Assigned task |
Reproduce the lines below from the one that contains "def execSb (rs1" through the end, inclusive, and add nothing.

BEGIN Recorded information

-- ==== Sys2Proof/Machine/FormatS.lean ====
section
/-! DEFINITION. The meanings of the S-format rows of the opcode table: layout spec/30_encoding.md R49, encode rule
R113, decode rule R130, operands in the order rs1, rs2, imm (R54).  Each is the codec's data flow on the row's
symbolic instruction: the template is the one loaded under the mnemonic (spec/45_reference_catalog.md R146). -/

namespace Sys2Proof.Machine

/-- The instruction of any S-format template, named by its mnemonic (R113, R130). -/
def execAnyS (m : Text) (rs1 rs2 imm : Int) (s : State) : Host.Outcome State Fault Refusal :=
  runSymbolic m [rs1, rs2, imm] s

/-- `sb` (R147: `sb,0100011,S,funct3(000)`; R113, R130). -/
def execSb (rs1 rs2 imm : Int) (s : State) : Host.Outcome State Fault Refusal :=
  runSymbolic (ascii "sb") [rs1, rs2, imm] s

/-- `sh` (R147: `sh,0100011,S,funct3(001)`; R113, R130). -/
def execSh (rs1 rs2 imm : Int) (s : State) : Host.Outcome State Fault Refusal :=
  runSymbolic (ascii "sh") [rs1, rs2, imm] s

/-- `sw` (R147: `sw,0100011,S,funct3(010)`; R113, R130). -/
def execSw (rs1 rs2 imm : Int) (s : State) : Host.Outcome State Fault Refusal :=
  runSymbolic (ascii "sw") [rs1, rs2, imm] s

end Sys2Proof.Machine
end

END Recorded information

Exercise solution |
def execSb (rs1 rs2 imm : Int) (s : State) : Host.Outcome State Fault Refusal :=
  runSymbolic (ascii "sb") [rs1, rs2, imm] s

/-- `sh` (R147: `sh,0100011,S,funct3(001)`; R113, R130). -/
def execSh (rs1 rs2 imm : Int) (s : State) : Host.Outcome State Fault Refusal :=
  runSymbolic (ascii "sh") [rs1, rs2, imm] s

/-- `sw` (R147: `sw,0100011,S,funct3(010)`; R113, R130). -/
def execSw (rs1 rs2 imm : Int) (s : State) : Host.Outcome State Fault Refusal :=
  runSymbolic (ascii "sw") [rs1, rs2, imm] s

end Sys2Proof.Machine
end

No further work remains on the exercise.